Le présent travail s'inscrit dans le cadre du projet IPFC, une base de données regroupant plusieurs

"points d'enquête" de populations non-francophones apprenant le français comme langue étrangère (Detey et Kawaguchi, 2008 ; Racine et al., 2012 ; Detey et al., 2016). Ce projet est basé sur un projet déjà existant, qui est celui de la Phonologie du Français Contemporain (dorénavant abrégé PFC). Tout comme IPFC, le cadre PFC représente également une vaste base de données mais qui regroupe uniquement les populations francophones natives (Racine et al., 2012).

Le projet IPFC est constitué de 16 volets (chaque volet correspondant à une population d'apprenant) et la présente étude se situe dans le projet IPFC-Japon. Comme la méthodologie de notre recherche suit le protocole IPFC, nous allons commencer par présenter, dans les grandes lignes : le projet IPFC ainsi que ses objectifs, la population d'apprenants concernée et pour terminer, la méthodologie utilisée dans IPFC.

3.1.1 Les objectifs du projet IPFC et les populations concernées

Le projet IPFC est né à la fin de l'année 2008, à partir d'un constat relevant un manque de travaux dans le domaine de la phonologie se basant sur des corpus d'apprenants de langue étrangère, notamment de français (Racine et al., 2012). En effet, la plupart des travaux effectués dans le domaine de l'apprentissage de langue étrangère s'intéressent au niveau lexical et morphosynthaxique.
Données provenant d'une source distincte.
theorem State.annealKey_keeps {s₀ s : State} (h : Keeps s₀ s) (key : Nat) :
    Keeps s₀ (State.annealKey s key) := by
  unfold State.annealKey
  repeat' (first
    | with_reducible assumption
    | with_reducible apply State.queueAnneal_keeps
    | with_reducible exact id
    | with_reducible apply Keeps.foldl
    | with_reducible apply Keeps.foldlFst
    | intro _ _ _
    | refine Keeps.ofFst (by with_reducible assumption) ?_
    | refine Keeps.ofSnd (by with_reducible assumption) ?_
    | dsimp only
    | split)

theorem State.setBlock_keeps {s₀ s : State} (h : Keeps s₀ s) (b : Nat) (x : Block) :
    Keeps s₀ (State.setBlock s b x) := by
  unfold State.setBlock
  repeat' (first
    | with_reducible assumption
    | with_reducible exact id
    | simp only [keeps_mk_iff]
    | with_reducible apply Keeps.upd
    | ((with_reducible apply Keeps.updMem) <;> first | with_reducible exact Mem.wf_same rfl rfl rfl rfl rfl rfl | with_reducible exact Mem.evict_keeps _ _ | with_reducible exact Mem.evicts_keep _ _ | with_reducible exact Mem.wf_cells _ _ | with_reducible exact Mem.wf_frames _ _ | exact fun h => Mem.wf_same rfl rfl rfl rfl rfl rfl (Mem.wf_frames _ _ h) | with_reducible exact Mem.wf_lines _ _ | with_reducible exact Mem.wf_blocks _ _ | with_reducible exact Mem.wf_fver _ _ | with_reducible exact Mem.wf_host _ _ | skip)
    | intro _ _ _
    | refine Keeps.ofFst (by with_reducible assumption) ?_
    | refine Keeps.ofSnd (by with_reducible assumption) ?_
    | dsimp only
    | split)

theorem State.bumpFver_keeps {s₀ s : State} (h : Keeps s₀ s) (f : Nat) (n : Nat) :
    Keeps s₀ (State.bumpFver s f n) := by
  unfold State.bumpFver
  repeat' (first
    | with_reducible assumption
    | with_reducible exact id
    | simp only [keeps_mk_iff]
    | with_reducible apply Keeps.upd
    | ((with_reducible apply Keeps.updMem) <;> first | with_reducible exact Mem.wf_same rfl rfl rfl rfl rfl rfl | with_reducible exact Mem.evict_keeps _ _ | with_reducible exact Mem.evicts_keep _ _ | with_reducible exact Mem.wf_cells _ _ | with_reducible exact Mem.wf_frames _ _ | exact fun h => Mem.wf_same rfl rfl rfl rfl rfl rfl (Mem.wf_frames _ _ h) | with_reducible exact Mem.wf_lines _ _ | with_reducible exact Mem.wf_blocks _ _ | with_reducible exact Mem.wf_fver _ _ | with_reducible exact Mem.wf_host _ _ | skip)
    | intro _ _ _
    | refine Keeps.ofFst (by with_reducible assumption) ?_
    | refine Keeps.ofSnd (by with_reducible assumption) ?_
    | dsimp only
    | split)

theorem State.poisonFailing_keeps {s₀ s : State} (h : Keeps s₀ s) (b : Nat) (key : Nat) :
    Keeps s₀ (State.poisonFailing s b key) := by
  unfold State.poisonFailing
  repeat' (first
    | with_reducible assumption
    | with_reducible apply State.setLine_keeps
    | with_reducible exact id
    | simp only [keeps_mk_iff]
    | with_reducible apply Keeps.upd
    | with_reducible apply Keeps.foldl
    | with_reducible apply Keeps.foldlFst
    | intro _ _ _
    | refine Keeps.ofFst (by with_reducible assumption) ?_
    | refine Keeps.ofSnd (by with_reducible assumption) ?_
    | dsimp only
    | split)

theorem State.reencrypt_keeps {s₀ s : State} (h : Keeps s₀ s) (b : Nat) (key : Nat) :
    Keeps s₀ (State.reencrypt s b key) := by
  unfold State.reencrypt
  repeat' (first
    | with_reducible assumption
    | with_reducible apply State.raise_keeps
    | with_reducible apply State.logRas_keeps
    | with_reducible apply State.annealKey_keeps
    | with_reducible apply State.setBlock_keeps
    | with_reducible apply State.poisonFailing_keeps
    | with_reducible exact id
    | simp only [keeps_mk_iff]
    | with_reducible apply Keeps.upd
    | ((with_reducible apply Keeps.updMem) <;> first | with_reducible exact Mem.wf_same rfl rfl rfl rfl rfl rfl | with_reducible exact Mem.evict_keeps _ _ | with_reducible exact Mem.evicts_keep _ _ | with_reducible exact Mem.wf_cells _ _ | with_reducible exact Mem.wf_frames _ _ | exact fun h => Mem.wf_same rfl rfl rfl rfl rfl rfl (Mem.wf_frames _ _ h) | with_reducible exact Mem.wf_lines _ _ | with_reducible exact Mem.wf_blocks _ _ | with_reducible exact Mem.wf_fver _ _ | with_reducible exact Mem.wf_host _ _ | skip)
    | intro _ _ _
    | refine Keeps.ofFst (by with_reducible assumption) ?_
    | refine Keeps.ofSnd (by with_reducible assumption) ?_
    | dsimp only
    | split)
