theorem State.tryReshard_keeps {s₀ s : State} (h : Keeps s₀ s) (q : QRef) :
    Keeps s₀ (State.tryReshard s q) := by
  unfold State.tryReshard
  repeat' (first
    | with_reducible assumption
    | with_reducible apply State.modCtx_keeps
    | with_reducible apply State.finishEntry_keeps
    | with_reducible apply State.abandonOld_keeps
    | with_reducible apply State.releaseHeld_keeps
    | with_reducible exact id
    | simp only [keeps_mk_iff]
    | with_reducible apply Keeps.upd
    | intro _ _ _
    | refine Keeps.ofFst (by with_reducible assumption) ?_
    | refine Keeps.ofSnd (by with_reducible assumption) ?_
    | dsimp only
    | split)

theorem State.startReshard_keeps {s₀ s : State} (h : Keeps s₀ s) (q : QRef) (e : Entry) :
    Keeps s₀ (State.startReshard s q e) := by
  unfold State.startReshard
  repeat' (first
    | with_reducible assumption
    | with_reducible apply State.modQueue_keeps
    | with_reducible apply State.abandonOld_keeps
    | with_reducible apply State.tryReshard_keeps
    | with_reducible exact id
    | simp only [keeps_mk_iff]
    | with_reducible apply Keeps.upd
    | intro _ _ _
    | refine Keeps.ofFst (by with_reducible assumption) ?_
    | refine Keeps.ofSnd (by with_reducible assumption) ?_
    | dsimp only
    | split)

theorem State.wakeSums_keeps {s₀ s : State} (h : Keeps s₀ s) (c : Nat) :
    Keeps s₀ (State.wakeSums s c) := by
  unfold State.wakeSums
  repeat' (first
    | with_reducible assumption
    | with_reducible apply State.tryCollective_keeps
    | with_reducible apply State.tryReshard_keeps
    | with_reducible exact id
    | with_reducible apply Keeps.foldl
    | with_reducible apply Keeps.foldlFst
    | intro _ _ _
    | refine Keeps.ofFst (by with_reducible assumption) ?_
    | refine Keeps.ofSnd (by with_reducible assumption) ?_
    | dsimp only
    | split)

theorem State.contribute_keeps {s₀ s : State} (h : Keeps s₀ s) (b : Bucket) (own : Bytes) :
    Keeps s₀ (State.contribute s b own) := by
  unfold State.contribute
  repeat' (first
    | with_reducible assumption
    | with_reducible apply State.modCtx_keeps
    | with_reducible apply State.settle_keeps
    | with_reducible exact id
    | simp only [keeps_mk_iff]
    | with_reducible apply Keeps.upd
    | intro _ _ _
    | refine Keeps.ofFst (by with_reducible assumption) ?_
    | refine Keeps.ofSnd (by with_reducible assumption) ?_
    | dsimp only
    | split)

theorem State.sendMsg_keeps {s₀ s : State} (h : Keeps s₀ s) (c : Nat) (m : Nat) (mid : Nat) (d : Bytes) :
    Keeps s₀ (State.sendMsg s c m mid d) := by
  unfold State.sendMsg
  repeat' (first
    | with_reducible assumption
    | with_reducible apply State.modCtx_keeps
    | with_reducible apply State.sendStream_keeps
    | with_reducible exact id
    | simp only [keeps_mk_iff]
    | with_reducible apply Keeps.upd
    | intro _ _ _
    | refine Keeps.ofFst (by with_reducible assumption) ?_
    | refine Keeps.ofSnd (by with_reducible assumption) ?_
    | dsimp only
    | split)

theorem State.tryExchange_keeps {s₀ s : State} (h : Keeps s₀ s) (q : QRef) :
    Keeps s₀ (State.tryExchange s q) := by
  unfold State.tryExchange
  repeat' (first
    | with_reducible assumption
    | with_reducible apply State.modCtx_keeps
    | with_reducible apply State.draw_keeps
    | with_reducible apply State.vwrites_keeps
    | with_reducible apply State.closeSeen_keeps
    | with_reducible apply State.failEntry_keeps
    | with_reducible apply State.finishEntry_keeps
    | with_reducible exact id
    | simp only [keeps_mk_iff]
    | with_reducible apply Keeps.upd
    | with_reducible apply Keeps.foldl
    | with_reducible apply Keeps.foldlFst
    | intro _ _ _
    | refine Keeps.ofFst (by with_reducible assumption) ?_
    | refine Keeps.ofSnd (by with_reducible assumption) ?_
    | dsimp only
    | split)

theorem State.keepCounts_keeps {s₀ s : State} (h : Keeps s₀ s) (c : Nat) (y : Queue) (e : Entry) (counts : List Nat) :
    Keeps s₀ (State.keepCounts s c y e counts) := by
  unfold State.keepCounts
  repeat' (first
    | with_reducible assumption
    | with_reducible apply State.modCtx_keeps
    | with_reducible exact id
    | simp only [keeps_mk_iff]
    | with_reducible apply Keeps.upd
    | intro _ _ _
    | refine Keeps.ofFst (by with_reducible assumption) ?_
    | refine Keeps.ofSnd (by with_reducible assumption) ?_
    | dsimp only
    | split)

theorem State.startExchange_keeps {s₀ s : State} (h : Keeps s₀ s) (q : QRef) (e : Entry) :
    Keeps s₀ (State.startExchange s q e) := by
  unfold State.startExchange
  repeat' (first
    | with_reducible assumption
    | with_reducible apply State.modQueue_keeps
    | with_reducible apply State.failEntry_keeps
    | with_reducible apply State.finishEntry_keeps
    | with_reducible apply State.sendMsg_keeps
    | with_reducible apply State.tryExchange_keeps
    | with_reducible apply State.keepCounts_keeps
    | with_reducible exact id
    | simp only [keeps_mk_iff]
    | with_reducible apply Keeps.upd
    | with_reducible apply Keeps.foldl
    | with_reducible apply Keeps.foldlFst
    | intro _ _ _
    | refine Keeps.ofFst (by with_reducible assumption) ?_
    | refine Keeps.ofSnd (by with_reducible assumption) ?_
    | dsimp only
    | split)

theorem State.someOf_keeps {s₀ s : State} (h : Keeps s₀ s) (c : Nat) (d : Desc) (ws : List (Nat × Bytes)) :
    Keeps s₀ (State.someOf s c d ws).1 := by
  unfold State.someOf
  repeat' (first
    | with_reducible assumption
    | with_reducible apply State.draw_keeps
    | with_reducible exact id
    | with_reducible apply Keeps.foldl
    | with_reducible apply Keeps.foldlFst
    | intro _ _ _
    | refine Keeps.ofFst (by with_reducible assumption) ?_
    | refine Keeps.ofSnd (by with_reducible assumption) ?_
    | dsimp only
    | split)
Racine et al. (2012), constatent qu'il y a également un manque d'études sur la parole continue : le corpus des études portant sur la phonétique et la phonologie se constitue essentiellement de paroles "de laboratoire" reproduisant très peu le conditionnement de paroles d'apprenants dans la vie réelle. Ces deux observations ont donc poussé une équipe de chercheurs41 à constituer le projet IPFC (Racine et al., 2012).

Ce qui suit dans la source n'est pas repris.